## EXERCISE
What lines in the records below contain the string "Bool"? Copy every one.
** Opening PROVIDED INFORMATION block **
-- ==== Sys2Proof/Certificates/Slice0/Obligations.lean ====
section
/-! DEFINITION. The statements about the model, one definition each; OBLIGATIONS.json lists them. -/

section

open Sys2Proof Sys2Proof.Machine Sys2Proof.Safety

/-- R251-R265, R270: for every well-formed instruction that has a word, decoding the bytes of its encoding gives it back, every
operand at every value that the encoding admits; an event has no word. -/
def Obligations.RoundTrip : Prop := ∀ i : Instr, Sys2Proof.Laws.RoundTrip.Statement i

/-- R251-R265: words written out from the encoding tables decode to the instructions they stand for, and a word with an unassigned
code, or with a field that must be zero and is not, decodes to none and is rejected by name. -/
def Obligations.WordsDecode : Prop :=
  [0x10000000, 0x50000002, 0x8134A902, 0x1D3ABCDE, 0x2034A815, 0x283A2ABC, 0xAE3ABCDE, 0x3034A97F, 0x4034A849, 0xC8000004,
   0x5130001F, 0xE0852BC0, 0xE2038021, 0xE6021480, 0xF03A0020, 0x70380D20, 0x0034A900].map (decodeTableWord 32) = [
    some (.addi false 0 0 false 0), some (.eret false), some (.div true 3 4 true 5 false true), some (.lui false 3 0xabcde),
    some (.fma false 3 4 true 5 false true), some (.beq false 3 true 4 false 0x2abc), some (.jal true 3 0xabcde),
    some (.ldb false 3 4 true 1 1 2 0x7f), some (.aadd false 3 4 true 5 false 0 1 2 true), some (.fence true 4),
    some (.mfs false 3 0x1f), some (.vadd true 0x21 0x12 0x2f), some (.tdef true 3 true 0x21), some (.mma true 0x21 0x12),
    some (.cpyq true 3 true 4 false true), some (.send false 3 true 4 true), none]
  ∧ decodeWord 0x0034A900 = .error .resbits ∧ decodeWord 0x02000000 = .error .illegal ∧ decodeWord 0x50000008 = .error .illegal
  ∧ decodeWord 0x51000016 = .error .illegal ∧ decodeWord 0x50000012 = .error .resbits

/-- R276, R277: the two-register integer instructions, then the one-register ones and SEL. -/
def Obligations.IntegerShortResults : Prop :=
  ((∀ sat uns, ShortTwo (fun y gd ga la gb lb => .add y gd ga la gb lb sat uns) fun a b =>
    if sat then (if uns then BitVec.ofNat 64 (min (a.toNat + b.toNat) (2 ^ 64 - 1))
      else BitVec.ofInt 64 (max (-(2 ^ 63)) (min (a.toInt + b.toInt) (2 ^ 63 - 1)))) else a + b)
  ∧ (∀ sat uns, ShortTwo (fun y gd ga la gb lb => .sub y gd ga la gb lb sat uns) fun a b =>
    if sat then (if uns then BitVec.ofNat 64 (a.toNat - b.toNat)
      else BitVec.ofInt 64 (max (-(2 ^ 63)) (min (a.toInt - b.toInt) (2 ^ 63 - 1)))) else a - b)
  ∧ ShortTwo .and (fun a b => a &&& b)
  ∧ ShortTwo .or (fun a b => a ||| b)
  ∧ ShortTwo .xor (fun a b => a ^^^ b)
  ∧ ShortTwo .andn (fun a b => a &&& ~~~b)
  ∧ ShortTwo .shl (fun a b => a <<< (b.toNat % 64))
  ∧ ShortTwo .shr (fun a b => a >>> (b.toNat % 64))
  ∧ ShortTwo .sar (fun a b => a.sshiftRight (b.toNat % 64))
  ∧ ShortTwo .ror (fun a b => a.rotateRight (b.toNat % 64))
  ∧ (∀ uns, ShortTwo (fun y gd ga la gb lb => .min y gd ga la gb lb uns) fun a b =>
    if uns then (if b.toNat < a.toNat then b else a) else if b.toInt < a.toInt then b else a)
  ∧ (∀ uns, ShortTwo (fun y gd ga la gb lb => .max y gd ga la gb lb uns) fun a b =>
    if uns then (if a.toNat < b.toNat then b else a) else if a.toInt < b.toInt then b else a)
  ∧ ShortTwo .cmpeq (fun a b => if a = b then 1 else 0)
  ∧ ShortTwo .cmpne (fun a b => if a = b then 0 else 1)
  ∧ (∀ uns, ShortTwo (fun y gd ga la gb lb => .cmplt y gd ga la gb lb uns) fun a b =>
    if uns then (if a.toNat < b.toNat then 1 else 0) else if a.toInt < b.toInt then 1 else 0)
  ∧ (∀ uns, ShortTwo (fun y gd ga la gb lb => .cmple y gd ga la gb lb uns) fun a b =>
    if uns then (if a.toNat ≤ b.toNat then 1 else 0) else if a.toInt ≤ b.toInt then 1 else 0))
  ∧ (ShortOne .clz (fun a => BitVec.ofNat 64 (if a = 0 then 64 else 63 - a.toNat.log2))
  ∧ ShortOne .popc (fun a => BitVec.ofNat 64 ((List.range 64).filter fun i => a.getLsbD i).length)
  ∧ ShortOne .sextb (fun a => (a.setWidth 8).signExtend 64)
  ∧ ShortOne .sexth (fun a => (a.setWidth 16).signExtend 64)
  ∧ ShortOne .sextw (fun a => (a.setWidth 32).signExtend 64)
  ∧ ShortOne .zextb (fun a => a &&& 0xFF)
  ∧ ShortOne .zexth (fun a => a &&& 0xFFFF)
  ∧ ShortOne .zextw (fun a => a &&& 0xFFFFFFFF)
  ∧ (∀ (s : State) (y : Bool) (gd ga : Reg) (la : Bool) (gb : Reg) (lb : Bool),
    let u := plainUse (.sel y gd ga la gb lb) y [(ga, la), (gb, lb), (gd, false)] gd
    Issues s u → exec (.sel y gd ga la gb lb) s = .next (finished u (setShort (begun s u) gd
      (if operand s u 2 = 0 then operand s u 1 else operand s u 0)))))

/-- R278, R279: multiplication, division and the mixing hash; their results are long. -/
def Obligations.IntegerLongResults : Prop :=
  LongTwo .mul (fun a b => (a * b, 0))
  ∧ (∀ uns, LongTwo (fun y gd ga la gb lb => .mulh y gd ga la gb lb uns) fun a b =>
    (if uns then BitVec.ofNat 64 (a.toNat * b.toNat / 2 ^ 64) else BitVec.ofInt 64 (a.toInt * b.toInt / 2 ^ 64), 0))
  ∧ (∀ uns, LongTwo (fun y gd ga la gb lb => .div y gd ga la gb lb uns) fun a b =>
    (if b = 0 then 0xFFFFFFFFFFFFFFFF else if uns then BitVec.ofNat 64 (a.toNat / b.toNat)
      else BitVec.ofInt 64 (a.toInt.tdiv b.toInt), 0))
  ∧ (∀ uns, LongTwo (fun y gd ga la gb lb => .rem y gd ga la gb lb uns) fun a b =>
    (if b = 0 then a else if uns then BitVec.ofNat 64 (a.toNat % b.toNat) else BitVec.ofInt 64 (a.toInt.tmod b.toInt), 0))
  ∧ LongTwo .hmix (fun a b =>
    let x1 := (a ^^^ b.rotateRight 23) * 0x8E5A3C71D2B94F17
    let x2 := (x1 ^^^ (x1 >>> 31)) * 0xB7E15163A9D42C8B
    (x2 ^^^ (x2 >>> 29), 0))

/-- R280: the integer immediate forms. -/
def Obligations.IntegerImmediates : Prop :=
  (∀ imm : BitVec 15, ShortOne (fun y gd ga la => .addi y gd ga la imm) fun a => a + imm.signExtend 64)
  ∧ (∀ imm : BitVec 15, ShortOne (fun y gd ga la => .andi y gd ga la imm) fun a => a &&& imm.setWidth 64)
  ∧ (∀ imm : BitVec 15, ShortOne (fun y gd ga la => .ori y gd ga la imm) fun a => a ||| imm.setWidth 64)
  ∧ (∀ imm : BitVec 15, ShortOne (fun y gd ga la => .xori y gd ga la imm) fun a => a ^^^ imm.setWidth 64)
  ∧ (∀ n : BitVec 6, ShortOne (fun y gd ga la => .shli y gd ga la n) fun a => a <<< n.toNat)
  ∧ (∀ n : BitVec 6, ShortOne (fun y gd ga la => .shri y gd ga la n) fun a => a >>> n.toNat)
  ∧ (∀ n : BitVec 6, ShortOne (fun y gd ga la => .sari y gd ga la n) fun a => a.sshiftRight n.toNat)
  ∧ (∀ n : BitVec 6, ShortOne (fun y gd ga la => .rori y gd ga la n) fun a => a.rotateRight n.toNat)
  ∧ (∀ imm : BitVec 15, ShortOne (fun y gd ga la => .cmpeqi y gd ga la imm) fun a => if a = imm.signExtend 64 then 1 else 0)
  ∧ (∀ imm : BitVec 15, ShortOne (fun y gd ga la => .cmplti y gd ga la imm) fun a => if a.toInt < imm.toInt then 1 else 0)
  ∧ (∀ imm : BitVec 15, ShortOne (fun y gd ga la => .cmpltiUns y gd ga la imm) fun a =>
    if a.toNat < (imm.signExtend 64).toNat then 1 else 0)
  ∧ (∀ pos len : BitVec 6, ShortOne (fun y gd ga la => .extr y gd ga la pos len) fun a =>
    BitVec.ofNat 64 (a.toNat / 2 ^ pos.toNat % 2 ^ (len.toNat + 1)))
  ∧ (∀ (s : State) (y : Bool) (gd ga : Reg) (la : Bool) (pos len : BitVec 6),
    let u := plainUse (.insr y gd ga la pos len) y [(ga, la), (gd, false)] gd
    Issues s u → ∃ v : Word, exec (.insr y gd ga la pos len) s = .next (finished u (setShort (begun s u) gd v))
      ∧ ∀ i, i < 64 → v.getLsbD i = (if pos.toNat ≤ i ∧ i ≤ pos.toNat + len.toNat then (operand s u 0).getLsbD (i - pos.toNat)
        else (operand s u 1).getLsbD i))
  ∧ (∀ (s : State) (y : Bool) (gd : Reg) (imm : BitVec 20), Issues s (plainUse (.lui y gd imm) y [] gd) →
    exec (.lui y gd imm) s = .next (finished (plainUse (.lui y gd imm) y [] gd)
      (setShort (begun s (plainUse (.lui y gd imm) y [] gd)) gd (imm.signExtend 64 <<< 15))))

/-- R107, R281, R282: the scalar float instructions. Each result is the exact value rounded once, long, with its flags; FMIN, FMAX
and the comparisons set none. A fused multiply-add with a NaN addend beside infinity times zero sets no flag: that is read from R97 and R107
(log entry 28). -/
def Obligations.ScalarFloatResults : Prop :=
  (∀ p, LongTwo (fun y gd ga la gb lb => .fadd y gd ga la gb lb p) fun a b => floatRes p (exAdd (floatArg p a) (floatArg p b)))
  ∧ (∀ p, LongTwo (fun y gd ga la gb lb => .fsub y gd ga la gb lb p) fun a b =>
    floatRes p (exAdd (floatArg p a) (exNeg (floatArg p b))))
  ∧ (∀ p, LongTwo (fun y gd ga la gb lb => .fmul y gd ga la gb lb p) fun a b => floatRes p (exMul (floatArg p a) (floatArg p b)))
  ∧ (∀ p, LongTwo (fun y gd ga la gb lb => .fdiv y gd ga la gb lb p) fun a b => floatRes p (exDiv (floatArg p a) (floatArg p b)))
  ∧ (∀ p, LongOne (fun y gd ga la => .fsqrt y gd ga la p) fun a => floatRes p (exSqrt (floatArg p a)))
  ∧ (∀ p, LongTwo (fun y gd ga la gb lb => .fmin y gd ga la gb lb p) fun a b =>
    (BitVec.ofNat 64 (roundFloat (scalarFmt p) false (exMin (floatArg p a) (floatArg p b))).1, 0))
  ∧ (∀ p, LongTwo (fun y gd ga la gb lb => .fmax y gd ga la gb lb p) fun a b =>
    (BitVec.ofNat 64 (roundFloat (scalarFmt p) false (exMax (floatArg p a) (floatArg p b))).1, 0))
  ∧ (∀ p, LongTwo (fun y gd ga la gb lb => .fcmpEq y gd ga la gb lb p) fun a b =>
    (if exEq (floatArg p a) (floatArg p b) then 1 else 0, 0))
  ∧ (∀ p, LongTwo (fun y gd ga la gb lb => .fcmpLt y gd ga la gb lb p) fun a b =>
    (if exLt false (floatArg p a) (floatArg p b) then 1 else 0, 0))
  ∧ (∀ p, LongTwo (fun y gd ga la gb lb => .fcmpLe y gd ga la gb lb p) fun a b =>
    (if exLt false (floatArg p a) (floatArg p b) || exEq (floatArg p a) (floatArg p b) then 1 else 0, 0))
  ∧ LongOne (fun y gd ga la => .fcvt y gd ga la false) (fun a => floatRes false (floatArg true a, 0))
  ∧ LongOne (fun y gd ga la => .fcvt y gd ga la true) (fun a => floatRes true (floatArg false a, 0))
  ∧ (∀ p, LongOne (fun y gd ga la => .fcvti y gd ga la p) fun a =>
    (BitVec.ofNat 64 (floatToInt 64 true (floatArg p a)).1, (floatToInt 64 true (floatArg p a)).2))
  ∧ (∀ p, LongOne (fun y gd ga la => .fcvtf y gd ga la p) fun a => floatRes p (exInt a.toInt, 0))
  ∧ (∀ (s : State) (y : Bool) (gd ga : Reg) (la : Bool) (gb : Reg) (lb p : Bool),
    let u := plainUse (.fma y gd ga la gb lb p) y [(ga, la), (gb, lb), (gd, false)] gd
    let m := exMul (floatArg p (operand s u 0)) (floatArg p (operand s u 1))
    let r := exAdd (floatArg p (operand s u 2)) m.1
    let v := floatRes p (r.1, if floatArg p (operand s u 2) = .nan then 0 else m.2 ||| r.2)
    Issues s u → exec (.fma y gd ga la gb lb p) s = .next (finished u (setLong (begun s u) gd v.1 v.2)))

/-- R95-R107 on scalars: an FP32 operand ignores bits 63-32 (R281), a NaN operand gives the canonical NaN without a flag
(R97), and FDIV by a zero sets DZ and gives a signed infinity (R282). -/
def Obligations.ScalarFloatCorners : Prop :=
  (∀ a b : Word, a.setWidth 32 = b.setWidth 32 → floatArg true a = floatArg true b)
  ∧ (∀ p, floatRes p (exAdd .nan .nan) = (if p then (0x7FC00000, 0) else (0x7FF8000000000000, 0)))
  ∧ floatRes false (exDiv (floatArg false 0x3FF0000000000000) (floatArg false 0x8000000000000000)) = (0xFFF0000000000000, 1)
  ∧ floatRes false (exDiv (floatArg false 0) (floatArg false 0)) = (0x7FF8000000000000, 0x10)
  ∧ floatRes true (exSqrt (floatArg true 0x80000000)) = (0x80000000, 0)
  ∧ floatRes true (exSqrt (floatArg true 0xBF800000)) = (0x7FC00000, 0x10)

/-- R283: the conditional branches. -/
def Obligations.ConditionalBranches : Prop :=
  Branches .beq (fun a b => a == b)
  ∧ Branches .bne (fun a b => a != b)
  ∧ Branches .blt (fun a b => decide (a.toInt < b.toInt))
  ∧ Branches .bge (fun a b => decide (b.toInt ≤ a.toInt))

/-- R284: JAL and JR write the return address as a long result and go to their target; a misaligned JR raises ALIGN and writes
nothing; a target outside the block of the active loops raises LOOPNEST (R56). -/
def Obligations.Jumps : Prop :=
  (∀ (s : State) (y : Bool) (gd : Reg) (imm : BitVec 20),
    let u := plainUse (.jal y gd imm) y [] gd
    let target := s.fib.pc + 4 * imm.signExtend 64
    Issues s u → exec (.jal y gd imm) s = .next (if leavesBlock s.fib target then raise (atReads s y) cLOOPNEST target
      else wentTo u (setLong (begun s u) gd (s.fib.pc + 4) 0) target))
  ∧ (∀ (s : State) (y : Bool) (gd ga : Reg) (la : Bool),
    let u := plainUse (.jr y gd ga la) y [(ga, la)] gd
    let target := operand s u 0
    Issues s u → exec (.jr y gd ga la) s = .next (if target.toNat % 4 ≠ 0 then raise (atReads s y) cALIGN target
      else if leavesBlock s.fib target then raise (atReads s y) cLOOPNEST target
      else wentTo u (setLong (begun s u) gd (s.fib.pc + 4) 0) target))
** Closing PROVIDED INFORMATION block **
## WRITTEN SOLUTION
  ∧ (∀ (s : State) (y : Bool) (gd ga : Reg) (la : Bool) (gb : Reg) (lb : Bool),
  ∧ (∀ (s : State) (y : Bool) (gd ga : Reg) (la : Bool) (pos len : BitVec 6),
  ∧ (∀ (s : State) (y : Bool) (gd : Reg) (imm : BitVec 20), Issues s (plainUse (.lui y gd imm) y [] gd) →
  ∧ (∀ (s : State) (y : Bool) (gd ga : Reg) (la : Bool) (gb : Reg) (lb p : Bool),
  (∀ (s : State) (y : Bool) (gd : Reg) (imm : BitVec 20),
  ∧ (∀ (s : State) (y : Bool) (gd ga : Reg) (la : Bool),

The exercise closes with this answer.